I went to NC to see his family - the trip was nice and very informative. I'm starting to see where Carter's father is getting his habits from. Not to knock on anyone - his mom was kind, showed love for Carter, and I know she appreciates me, but I guess I wasn't respecting her lifestyle. I was raised on my mom never bringing her relations in my presense until she knew for sure they meant something special, grant it to my knowledge I know of two men in my 28 years on this earth that came to the house - she just believed that she didn't want men coming in and out of my life.

Now with his mom a different story and I guess since thats how he was raised, he finds that acceptable with my son. How can I tell him without sounding disrespectful to his mom.

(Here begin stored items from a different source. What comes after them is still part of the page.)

/-! ### Convolution and the shallows engine (chapter 12) -/

/-- R277 to R285, R295, R296: patch deliveries and feature-map streams start when their descriptors are in order, and a row place of a patch
takes the element that its output position and tap reach, 0 outside the input. -/
def Obligations.PatchDelivery : Prop :=
  ∀ (s : State) (q : Nat) (o : Op), q < 18432 →
    (∀ e ∈ [(Instr.convPatch q, State.patchForm o false, decide (o.codec = 0x20)), (.convTpatch q, State.patchForm o true, decide (o.codec = 0x21)),
        (.featureMapCodec q, State.fmForm q o, decide (0x10 ≤ o.codec ∧ o.codec ≤ 0x1A))], HeadOp s q o → e.2.2 = true →
      (e.2.1 = true → o.waitEn = false → ∃ u, exec e.1 s = .next u ∧ OpNow s u q o { o with started := true, wait := .none } ∧
        Same [.queues] s u) ∧
      (e.2.1 = false → o.poison = none → o.wait = .none → ∃ u, exec e.1 s = .next u ∧ TailFrom u q o 4 0 ∧ u.mem = s.mem ∧
        u.sram = s.sram)) ∧
    (∀ c ∈ [(0x20, Geom.patchSrc), (0x21, Geom.tpatchSrc)], ∀ g x e ps s', LoneOp s q o → o.codec = c.1 → o.xfers = [x] → o.kind = 0 →
      o.poison = none → o.mark = none → g = State.opGeom o → e = fmtBits g.fmt / 8 → 0 < e → x.off % e = 0 → x.len % e = 0 →
      s.gotSrcs (State.qSlice q) (State.queueBasin q) o.memVa g ((List.range (x.len / e)).map fun k =>
        c.2 g (g.row0 + (x.off + k * e) / o.count 0) (g.k0 + (x.off + k * e) % o.count 0 / e)) = .ok ps s' →
      o.base + o.windowAddr x.off + x.len ≤ 0x100000 → ∃ u, exec (.transferLanded q 0) s = .next u ∧
        SramStored s u (q / 8) (o.base + o.windowAddr x.off) ((ps.map fun p => natBytes e p).flatten) ∧ LandedIn u q o x) ∧
    (∀ (g : Geom) n t c oh ow od ph pw pd, n < g.n → t < g.taps → c < g.c → oh < g.out.1 → ow < g.out.2.1 → od < g.out.2.2 →
      0 < g.c → (ph : Int) = oh * g.str.1 + (g.tapIdx t).1 * g.dil.1 - g.before.1 →
      (pw : Int) = ow * g.str.2.1 + (g.tapIdx t).2.1 * g.dil.2.1 - g.before.2.1 →
      (pd : Int) = od * g.str.2.2 + (g.tapIdx t).2.2 * g.dil.2.2 - g.before.2.2 →
      (0 ≤ ph ∧ ph < (g.inp.1 : Int) ∧ 0 ≤ pw ∧ pw < (g.inp.2.1 : Int) ∧ 0 ≤ pd ∧ pd < (g.inp.2.2 : Int) →
        g.patchSrc (flatPos g.out n (oh, ow, od)) (t * g.cp + c) =
          .elem (elemIdx g.layout g.inp g.c n (ph.toNat, pw.toNat, pd.toNat) c)) ∧
      (ph < 0 ∨ (g.inp.1 : Int) ≤ ph → g.pad = 0 → g.patchSrc (flatPos g.out n (oh, ow, od)) (t * g.cp + c) = .zero) ∧
      (ph < 0 ∨ (g.inp.1 : Int) ≤ ph → g.pad = 1 → g.patchSrc (flatPos g.out n (oh, ow, od)) (t * g.cp + c) = .pad))

/-- R287 to R294, R297: SHL_RUN joins its basin's jobs; a job that passes its checks computes and stores its results, and its operation
completes; a bad, failed or late job ends with its cause in SHL_STAT. -/
def Obligations.ShallowsJobs : Prop :=
  ∀ (s : State) (b : Nat), b < 4 →
    (∀ q o, State.queueBasin q = b → HeadOp s q o → o.codec = 0x30 → State.shlForm o = true → o.waitEn = false → s.ready .shl b = true →
      (s.shlJobs b).length < 17 → ∃ u, exec (.shlRun q) s = .next u ∧ OpNow s u q o { o with started := true, wait := .job } ∧
        u.shlJobs b = s.shlJobs b ++ [{ q := q, op := o.id, va := o.memVa, done := none }] ∧ u.g .shl b Off.shlStat 63 63 = 1 ∧
        u.g .shl b Off.shlStat 52 48 = (s.shlJobs b).length ∧ Same [.queues, .shl, .regs] s u) ∧
    (∀ e ∈ [((fun k => Instr.convFwd b k), 1, State.runFwd), ((fun k => .convBwdData b k), 2, State.runBwdData),
        ((fun k => .convBwdWeight b k), 3, State.runBwdWeight), ((fun k => .poolMax b k), 0x10, fun s b j st => s.runPool b j st true),
        ((fun k => .poolAvg b k), 0x11, fun s b j st => s.runPool b j st false), ((fun k => .poolMaxBwd b k), 0x12, State.runMaxBwd),
        ((fun k => .poolAvgBwd b k), 0x13, State.runAvgBwd), ((fun k => .padFold b k), 0x20, State.runPadFold)],
      ∀ j rest o d s' x, s.shlJobs b = j :: rest → j.done = none → s.op? j.q j.op = some o → o.held = false →
      s.vread b j.va 128 = .ok d false s' → x = ShlDesc.ofBytes j.va d →
      (∀ out s1 s2, x.err = 0 → x.op = e.2.1 → e.2.2 s' b x o.step = .ok out s1 →
        State.gotWrites b (State.jobWrites x out).1 s1 = .ok () s2 → ∃ u, exec (e.1 .ok) s = .next u ∧ u.mem = s2.mem ∧
          u.shlJobs b = { j with done := some 0 } :: rest ∧ u.sram = s2.sram ∧
          (∀ a ∈ [(8, out.macs), (16, out.pool), (32, out.replays)], Counted s2 u .shl b (0x200 + a.1) a.2)) ∧
      (∀ k, x.err ≠ 0 → o.poison = none → o.wait = .job → ∃ u, exec (e.1 k) s = .next u ∧ u.g .shl b Off.shlStat 47 40 = 4 ∧
        u.g .shl b Off.shlStat 39 32 = x.err ∧ u.g .shl b Off.event Ev.shlBadJob Ev.shlBadJob = 1 ∧ TailFrom u j.q o 4 0 ∧
        u.mem.bytes = s.mem.bytes) ∧
      (∀ k, x.err = 0 → x.op = e.2.1 → k ≠ .ok → o.poison = none → ∃ u, exec (e.1 k) s = .next u ∧
        u.g .shl b Off.shlStat 47 40 = 3 ∧ u.g .shl b Off.event Ev.shlCheck Ev.shlCheck = 1 ∧ TailFrom u j.q o 3 0)) ∧
    (∀ j rest o n, s.shlJobs b = j :: rest → j.done = some n → LoneOp s j.q o → o.id = j.op → o.codec = 0x30 → o.started = true → o.poison = none →
      o.sigEn = false → o.cmd = none → (∀ x ∈ rest, x.op ≠ j.op) → State.queueBasin j.q = b → ∃ u, exec (.shlJobDone b) s = .next u ∧
        u.shlJobs b = rest ∧ u.queue j.q = [] ∧ u.g .shl b Off.shlStat 47 32 = 0 ∧ Counted s u .shl b 0x200 1 ∧
        u.mem.bytes = s.mem.bytes) ∧
    (∀ j rest o, s.shlJobs b = j :: rest → j.done = none → s.op? j.q j.op = some o → o.held = false → o.poison = none →
      ∃ u, exec (.shlJobTimeout b) s = .next u ∧ u.g .shl b Off.shlStat 47 40 = 2 ∧
        u.g .shl b Off.event Ev.shlTimeout Ev.shlTimeout = 1 ∧ TailFrom u j.q o 2 0 ∧
        u.shlJobs b = (s.shlJobs b).filter (· ≠ j))
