-- ==== Sys2Proof/Laws/FramePackets.lean ====
section
/-! SUPPORT. What each definition of Machine/Packets.lean may change: every part that its lemma does not name stays, and memory keeps
its canonical form. -/

set_option maxRecDepth 4000

namespace Sys2Proof.Machine

theorem State.negotiate_ext (a0 : State) (a1 : ℕ) (a2 : ℕ → Bool) :
    Ext [.regs, .hlk] a0 (@State.negotiate a0 a1 a2).1 := by
  unfold Sys2Proof.Machine.State.negotiate
  (dsimp only; split)
  refine Ext.at1 ?_
  refine Ext.step (State.raise_ext ..) rfl ?_
  refine Ext.step (State.p_ext ..) rfl ?_
  exact Ext.refl _ _
  refine Ext.at1 ?_
  refine Ext.step (State.p_ext ..) rfl ?_
  refine Ext.step (State.p_ext ..) rfl ?_
  exact Ext.refl _ _

theorem State.routeEntry_ext (a0 : State) (a1 : ℕ) :
    OAll (fun x => Ext [.regs, .hlk, .mem, .fab] a0 x.2) (@State.routeEntry a0 a1) := by
  unfold Sys2Proof.Machine.State.routeEntry
  (dsimp only; split)
  refine OAll.some ?_
  refine Ext.at2 ?_
  exact Ext.refl _ _
  split
  refine OAll.some ?_
  refine Ext.at2 ?_
  refine Ext.step (Ext.set_fab ..) rfl ?_
  refine Ext.ofO2 ?_ ‹_›
  refine OAll.step (State.vget_ext ..) rfl ?_
  exact Ext.refl _ _
  refine OAll.none ?_

theorem State.route_ext (a0 : State) (a1 : ℕ) (a2 : Bool) (a3 : (Option ℕ)) :
    Ext [.regs, .hlk, .mem, .fab] a0 (@State.route a0 a1 a2 a3).2 := by
  unfold Sys2Proof.Machine.State.route
  (dsimp only; split)
  split
  refine Ext.at2 ?_
  exact Ext.refl _ _
  refine Ext.at2 ?_
  exact Ext.refl _ _
  split
  refine Ext.at2 ?_
  exact Ext.refl _ _
  split
  refine Ext.at2 ?_
  refine Ext.ofO2 ?_ ‹_›
  refine OAll.step (State.routeEntry_ext ..) rfl ?_
  exact Ext.refl _ _
  split
  refine Ext.at2 ?_
  refine Ext.step (Ext.set_fab ..) rfl ?_
  refine Ext.ofO2 ?_ ‹_›
  refine OAll.step (State.routeEntry_ext ..) rfl ?_
  exact Ext.refl _ _
  split
  refine Ext.at2 ?_
  refine Ext.ofO2 ?_ ‹_›
  refine OAll.step (State.routeEntry_ext ..) rfl ?_
  exact Ext.refl _ _
  refine Ext.at2 ?_
  refine Ext.ofO2 ?_ ‹_›
  refine OAll.step (State.routeEntry_ext ..) rfl ?_
  exact Ext.refl _ _

theorem State.emit_ext (a0 : State) (a1 : ℕ) (a2 : Pkt) :
    Ext [.regs, .hlk] a0 (@State.emit a0 a1 a2) := by
  unfold Sys2Proof.Machine.State.emit
  refine Ext.step (State.out_ext ..) rfl ?_
  refine Ext.step (State.bump_ext ..) rfl ?_
  exact Ext.refl _ _

theorem State.resend_ext (a0 : State) (a1 : Txn) (a2 : Bool) :
    OAll (fun x => Ext [.regs, .hlk, .mem, .fab] a0 x) (@State.resend a0 a1 a2) := by
  unfold Sys2Proof.Machine.State.resend
  refine OAll.ite ?_ ?_
  refine OAll.none ?_
  (dsimp only; split)
  refine OAll.some ?_
  refine Ext.step (State.emit_ext ..) rfl ?_
  refine Ext.step (State.bump_ext ..) rfl ?_
  refine Ext.step (Ext.set_fab ..) rfl ?_
  refine Ext.ofPair ?_ ‹_›
  refine Ext.step (State.route_ext ..) rfl ?_
  exact Ext.refl _ _
  refine OAll.none ?_

theorem State.dropTxn_ext (a0 : State) (a1 : Txn) :
    Ext [.fab] a0 (@State.dropTxn a0 a1) := by
  unfold Sys2Proof.Machine.State.dropTxn
  refine Ext.step (Ext.set_fab ..) rfl ?_
  exact Ext.refl _ _

theorem State.failTxn_ext (a0 : State) (a1 : Txn) (a2 : ℕ) :
    Ext [.rst, .regs, .hlk, .cores, .sram, .sramUe, .mem, .queues, .fab, .ras, .free] a0 (@State.failTxn a0 a1 a2) := by
  unfold Sys2Proof.Machine.State.failTxn
  (dsimp only; split)
  refine Ext.step (Ext.set_fab ..) rfl ?_
  exact Ext.refl _ _
  split
  refine Ext.step (State.poisonTail_ext ..) rfl ?_
  refine Ext.step (State.dropTxn_ext ..) rfl ?_
  exact Ext.refl _ _
  refine Ext.step (State.dropTxn_ext ..) rfl ?_
  exact Ext.refl _ _

theorem State.fabErr_ext (a0 : State) (a1 : ℕ) (a2 : ℕ) (a3 : ℕ) (a4 : ℕ) (a5 : ℕ) :
    Ext [.regs] a0 (@State.fabErr a0 a1 a2 a3 a4 a5) := by
  unfold Sys2Proof.Machine.State.fabErr
  refine Ext.step (State.wr_ext ..) rfl ?_
  exact Ext.refl _ _

theorem State.nackTxn_ext (a0 : State) (a1 : Txn) (a2 : ℕ) :
    Ext [.rst, .regs, .hlk, .cores, .sram, .sramUe, .mem, .queues, .fab, .ras, .free] a0 (@State.nackTxn a0 a1 a2) := by
  unfold Sys2Proof.Machine.State.nackTxn
  refine Ext.ite ?_ ?_
  split
  refine Ext.ofO ?_ ‹_›
  refine OAll.step (State.resend_ext ..) rfl ?_
  exact Ext.refl _ _
  refine Ext.step (State.failTxn_ext ..) rfl ?_
  refine Ext.step (State.raise_ext ..) rfl ?_
  refine Ext.step (State.fabErr_ext ..) rfl ?_
  exact Ext.refl _ _
  refine Ext.step (State.failTxn_ext ..) rfl ?_
  refine Ext.step (State.raise_ext ..) rfl ?_
  refine Ext.step (State.fabErr_ext ..) rfl ?_
  exact Ext.refl _ _

theorem State.mgmt_ext (a0 : State) (a1 : ℕ) (a2 : ℕ) (a3 : Bytes) :
    Ext [.regs, .hlk] a0 (@State.mgmt a0 a1 a2 a3) := by
  unfold Sys2Proof.Machine.State.mgmt
  refine Ext.step (State.emit_ext ..) rfl ?_
  exact Ext.refl _ _

theorem State.noRoute_ext (a0 : State) (a1 : ℕ) (a2 : ℕ) :
    Ext [.regs, .hlk] a0 (@State.noRoute a0 a1 a2) := by
  unfold Sys2Proof.Machine.State.noRoute
  refine Ext.step (State.raise_ext ..) rfl ?_
  refine Ext.step (State.fabErr_ext ..) rfl ?_
  exact Ext.refl _ _

theorem State.setLink_ext (a0 : State) (a1 : ℕ) (a2 : Link) :
    Ext [.fab] a0 (@State.setLink a0 a1 a2) := by
  unfold Sys2Proof.Machine.State.setLink
  refine Ext.step (Ext.set_fab ..) rfl ?_
  exact Ext.refl _ _

theorem State.linkLost_ext (a0 : State) (a1 : ℕ) :
    Ext [.regs, .hlk, .mem, .fab] a0 (@State.linkLost a0 a1) := by
  unfold Sys2Proof.Machine.State.linkLost
  refine foldl_all (P := fun x => Ext _ _ x) ?_ ?_
  exact Ext.refl _ _
  intro _
  intro _
  intro _
  split
  refine Ext.ofO ?_ ‹_›
  refine OAll.step (State.resend_ext ..) rfl ?_
  with_reducible assumption
  with_reducible assumption

theorem State.dropLink_ext (a0 : State) (a1 : ℕ) :
    Ext [.regs, .hlk, .mem, .fab] a0 (@State.dropLink a0 a1) := by
  unfold Sys2Proof.Machine.State.dropLink
  refine Ext.step (State.linkLost_ext ..) rfl ?_
  refine Ext.ite ?_ ?_
  refine Ext.step (State.raise_ext ..) rfl ?_
  refine Ext.step (State.setLink_ext ..) rfl ?_
  exact Ext.refl _ _
  refine Ext.step (State.setLink_ext ..) rfl ?_
  exact Ext.refl _ _

theorem State.request_ext (a0 : State) (a1 : ℕ) (a2 : Pkt) (a3 : Option (ℕ × ℕ × ℕ)) :
    Ext [.regs, .hlk, .fab] a0 (@State.request a0 a1 a2 a3) := by
  unfold Sys2Proof.Machine.State.request
  refine Ext.step (State.emit_ext ..) rfl ?_
  refine Ext.step (Ext.set_fab ..) rfl ?_
  exact Ext.refl _ _

theorem State.dupAdd_ext (a0 : State) (a1 : ℕ) (a2 : Pkt) :
    Ext [.fab] a0 (@State.dupAdd a0 a1 a2) := by
  unfold Sys2Proof.Machine.State.dupAdd
  refine Ext.ite ?_ ?_
  refine Ext.step (Ext.set_fab ..) rfl ?_
  exact Ext.refl _ _
  exact Ext.refl _ _

theorem State.answer_ext (a0 : State) (a1 : ℕ) (a2 : Pkt) (a3 : ℕ) (a4 : ℕ) (a5 : Bytes) (a6 : Bool) :
    Ext [.regs, .hlk, .mem, .fab] a0 (@State.answer a0 a1 a2 a3 a4 a5 a6) := by
  unfold Sys2Proof.Machine.State.answer
  (dsimp only; split)
  refine Ext.step (State.emit_ext ..) rfl ?_
  refine Ext.ofPair ?_ ‹_›
  refine Ext.step (State.route_ext ..) rfl ?_
  exact Ext.refl _ _
  refine Ext.ite ?_ ?_
  refine Ext.step (State.emit_ext ..) rfl ?_
  refine Ext.ofPair ?_ ‹_›
  refine Ext.step (State.route_ext ..) rfl ?_
  exact Ext.refl _ _
  refine Ext.ofPair ?_ ‹_›
  refine Ext.step (State.route_ext ..) rfl ?_
  exact Ext.refl _ _

end Sys2Proof.Machine
end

Now his mom is planning to move to another part of NC, and since he's been dying to leave town, it won't be long before he's out of my eyesight - but not out of my heart. I've been wondering to myself - why do we have to wait for the guy to get his stuff together(want to say the other word but I'm being nice).

Not that my life is 100% but I'm starting to have thoughts about talking to him and trying to help him get things going in the right direction so maybe things would get better between the both of us.

A part of me feels like a fool, but there's another part that telling me I gotta do what I can to make a family for our son. I lived that single parent life, and I promised myself I wouldn't raise my children like that. We say we want our children to have a better life than us, well thats a life I never had, and they say relationships take work - well I'm doing overtime. He thinks by leaving his problems are going away - he doesn't realize Carter isn't a problem and he's not going anywhere.

2 comments:

Anonymous said...

I'm so sorry you are having to deal with triflin baby's daddy issues. Trust me, I understand your need to want your son to grow up in a functional 2 parent home, but you cannot force what wasn't meant to be.

My best advice to you is to focus on your beautiful son and leave this man alone. Sometimes the writing is on the wall and we don't want to accept what we see. We can know it's a no win situation, but as black woman we feel we have the power to change people.

Unfortunately, there are some people who will never change. We attempt to change them or wait for them to change until we are blue in the face only to find in the end we wasted years on a lost cause. Just keep praying and keep your head up.

Ms.Honey said...

As anonymous stated you can't force something all you can do is provide for your child and do what you have to do to make things happen.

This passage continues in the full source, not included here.